- Your objective -
Check each line of the records for "indirectX"; collect those that have it.

*****

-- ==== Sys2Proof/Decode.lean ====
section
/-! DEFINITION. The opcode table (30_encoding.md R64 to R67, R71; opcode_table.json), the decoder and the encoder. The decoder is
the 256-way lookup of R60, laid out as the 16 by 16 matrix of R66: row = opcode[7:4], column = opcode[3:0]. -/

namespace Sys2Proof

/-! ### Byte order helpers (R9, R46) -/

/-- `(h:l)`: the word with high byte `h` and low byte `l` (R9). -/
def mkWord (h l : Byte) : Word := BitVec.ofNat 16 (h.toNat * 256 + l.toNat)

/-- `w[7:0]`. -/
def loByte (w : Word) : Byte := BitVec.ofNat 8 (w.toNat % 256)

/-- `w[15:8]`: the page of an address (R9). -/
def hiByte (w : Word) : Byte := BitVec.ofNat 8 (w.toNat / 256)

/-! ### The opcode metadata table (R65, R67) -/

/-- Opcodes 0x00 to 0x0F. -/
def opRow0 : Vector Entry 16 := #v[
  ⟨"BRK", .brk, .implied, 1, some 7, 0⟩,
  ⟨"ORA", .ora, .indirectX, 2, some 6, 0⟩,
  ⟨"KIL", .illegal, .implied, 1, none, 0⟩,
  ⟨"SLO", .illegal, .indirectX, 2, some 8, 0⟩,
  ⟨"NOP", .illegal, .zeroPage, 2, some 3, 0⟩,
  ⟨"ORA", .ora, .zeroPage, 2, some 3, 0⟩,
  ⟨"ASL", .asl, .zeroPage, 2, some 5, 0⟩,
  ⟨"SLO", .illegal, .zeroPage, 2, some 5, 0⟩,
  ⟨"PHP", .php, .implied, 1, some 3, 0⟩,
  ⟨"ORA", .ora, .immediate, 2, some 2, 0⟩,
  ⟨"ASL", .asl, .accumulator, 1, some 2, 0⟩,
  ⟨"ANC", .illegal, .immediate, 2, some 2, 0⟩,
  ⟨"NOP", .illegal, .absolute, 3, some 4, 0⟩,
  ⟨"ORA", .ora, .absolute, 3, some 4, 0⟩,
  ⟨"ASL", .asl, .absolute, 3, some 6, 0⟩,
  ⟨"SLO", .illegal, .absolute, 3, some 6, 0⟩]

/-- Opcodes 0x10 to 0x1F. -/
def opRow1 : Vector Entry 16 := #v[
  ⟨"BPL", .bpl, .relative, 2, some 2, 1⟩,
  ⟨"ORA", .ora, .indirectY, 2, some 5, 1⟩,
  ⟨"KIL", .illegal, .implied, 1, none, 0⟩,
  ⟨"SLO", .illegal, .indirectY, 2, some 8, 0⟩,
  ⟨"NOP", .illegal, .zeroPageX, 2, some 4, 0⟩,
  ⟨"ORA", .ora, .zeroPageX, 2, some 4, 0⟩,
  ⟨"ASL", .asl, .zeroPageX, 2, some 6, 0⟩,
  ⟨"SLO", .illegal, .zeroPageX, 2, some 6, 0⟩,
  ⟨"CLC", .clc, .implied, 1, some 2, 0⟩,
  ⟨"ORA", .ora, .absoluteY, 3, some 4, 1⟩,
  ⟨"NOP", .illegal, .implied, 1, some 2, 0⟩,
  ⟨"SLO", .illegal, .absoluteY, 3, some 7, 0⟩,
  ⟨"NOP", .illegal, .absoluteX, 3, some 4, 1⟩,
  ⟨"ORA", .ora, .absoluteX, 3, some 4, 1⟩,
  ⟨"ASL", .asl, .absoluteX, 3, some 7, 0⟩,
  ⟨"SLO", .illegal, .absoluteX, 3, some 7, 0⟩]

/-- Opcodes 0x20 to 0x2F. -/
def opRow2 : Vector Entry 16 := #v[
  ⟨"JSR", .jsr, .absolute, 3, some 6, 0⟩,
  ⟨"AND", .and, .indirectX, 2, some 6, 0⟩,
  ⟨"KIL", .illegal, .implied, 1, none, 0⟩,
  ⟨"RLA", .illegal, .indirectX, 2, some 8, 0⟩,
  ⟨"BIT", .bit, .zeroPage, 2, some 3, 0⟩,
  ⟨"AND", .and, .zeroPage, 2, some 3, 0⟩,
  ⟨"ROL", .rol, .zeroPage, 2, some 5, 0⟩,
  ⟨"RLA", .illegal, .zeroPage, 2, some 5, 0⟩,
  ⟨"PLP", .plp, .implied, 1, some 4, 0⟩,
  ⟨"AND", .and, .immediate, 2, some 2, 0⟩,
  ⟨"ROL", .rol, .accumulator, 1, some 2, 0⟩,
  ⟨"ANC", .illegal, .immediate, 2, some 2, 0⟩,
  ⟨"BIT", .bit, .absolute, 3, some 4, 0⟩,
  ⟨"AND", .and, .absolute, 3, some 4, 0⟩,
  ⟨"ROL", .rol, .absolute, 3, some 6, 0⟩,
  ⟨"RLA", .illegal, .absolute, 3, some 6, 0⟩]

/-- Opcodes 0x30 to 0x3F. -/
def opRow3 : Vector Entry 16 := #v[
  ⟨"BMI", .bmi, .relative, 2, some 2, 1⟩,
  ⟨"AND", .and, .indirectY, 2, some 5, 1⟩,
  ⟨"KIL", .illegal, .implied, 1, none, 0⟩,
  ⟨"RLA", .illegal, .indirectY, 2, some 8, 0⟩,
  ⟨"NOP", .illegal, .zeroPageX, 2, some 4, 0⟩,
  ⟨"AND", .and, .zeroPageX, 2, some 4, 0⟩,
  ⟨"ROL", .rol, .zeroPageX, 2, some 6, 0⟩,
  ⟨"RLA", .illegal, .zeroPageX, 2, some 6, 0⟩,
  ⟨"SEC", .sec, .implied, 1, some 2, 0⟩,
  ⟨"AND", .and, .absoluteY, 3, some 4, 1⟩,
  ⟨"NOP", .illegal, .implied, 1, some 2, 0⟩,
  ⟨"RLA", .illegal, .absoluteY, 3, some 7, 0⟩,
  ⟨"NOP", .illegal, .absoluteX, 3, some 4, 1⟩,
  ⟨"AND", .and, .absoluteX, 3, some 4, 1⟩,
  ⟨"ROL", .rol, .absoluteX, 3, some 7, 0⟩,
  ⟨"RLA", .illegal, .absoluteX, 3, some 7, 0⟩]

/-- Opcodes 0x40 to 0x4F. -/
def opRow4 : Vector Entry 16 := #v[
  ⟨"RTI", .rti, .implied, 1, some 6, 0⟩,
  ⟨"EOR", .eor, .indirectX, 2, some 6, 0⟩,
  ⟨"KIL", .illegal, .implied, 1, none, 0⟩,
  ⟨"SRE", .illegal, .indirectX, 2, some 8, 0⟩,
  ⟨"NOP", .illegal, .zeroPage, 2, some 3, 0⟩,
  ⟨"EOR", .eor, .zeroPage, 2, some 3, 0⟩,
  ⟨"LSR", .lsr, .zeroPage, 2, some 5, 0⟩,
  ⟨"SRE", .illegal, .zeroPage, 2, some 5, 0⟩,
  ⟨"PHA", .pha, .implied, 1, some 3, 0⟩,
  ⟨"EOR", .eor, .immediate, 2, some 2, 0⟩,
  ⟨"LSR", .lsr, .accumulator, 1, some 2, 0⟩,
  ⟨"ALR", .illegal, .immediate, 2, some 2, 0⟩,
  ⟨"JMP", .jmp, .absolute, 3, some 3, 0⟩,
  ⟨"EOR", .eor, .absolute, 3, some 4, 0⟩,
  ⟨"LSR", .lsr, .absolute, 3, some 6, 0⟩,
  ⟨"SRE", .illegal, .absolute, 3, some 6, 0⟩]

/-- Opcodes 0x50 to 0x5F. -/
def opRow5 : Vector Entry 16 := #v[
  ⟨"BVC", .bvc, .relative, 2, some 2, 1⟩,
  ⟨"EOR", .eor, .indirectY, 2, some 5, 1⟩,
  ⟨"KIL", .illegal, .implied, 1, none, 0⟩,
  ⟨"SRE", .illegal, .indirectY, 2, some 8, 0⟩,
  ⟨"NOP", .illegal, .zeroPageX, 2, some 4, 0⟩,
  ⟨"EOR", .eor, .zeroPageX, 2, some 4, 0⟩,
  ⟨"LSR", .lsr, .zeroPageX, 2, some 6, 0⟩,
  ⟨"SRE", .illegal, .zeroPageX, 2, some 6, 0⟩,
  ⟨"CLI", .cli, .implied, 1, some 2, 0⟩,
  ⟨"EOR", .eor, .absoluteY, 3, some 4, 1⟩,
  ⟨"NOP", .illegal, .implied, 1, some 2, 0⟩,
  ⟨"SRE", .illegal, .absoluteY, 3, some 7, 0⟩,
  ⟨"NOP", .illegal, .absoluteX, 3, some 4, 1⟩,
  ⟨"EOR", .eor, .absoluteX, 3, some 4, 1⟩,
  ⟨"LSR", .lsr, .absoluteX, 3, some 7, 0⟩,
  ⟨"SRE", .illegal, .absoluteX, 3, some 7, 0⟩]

*****

- Reply to the exercise -
  ⟨"ORA", .ora, .indirectX, 2, some 6, 0⟩,
  ⟨"SLO", .illegal, .indirectX, 2, some 8, 0⟩,
  ⟨"AND", .and, .indirectX, 2, some 6, 0⟩,
  ⟨"RLA", .illegal, .indirectX, 2, some 8, 0⟩,
  ⟨"EOR", .eor, .indirectX, 2, some 6, 0⟩,
  ⟨"SRE", .illegal, .indirectX, 2, some 8, 0⟩,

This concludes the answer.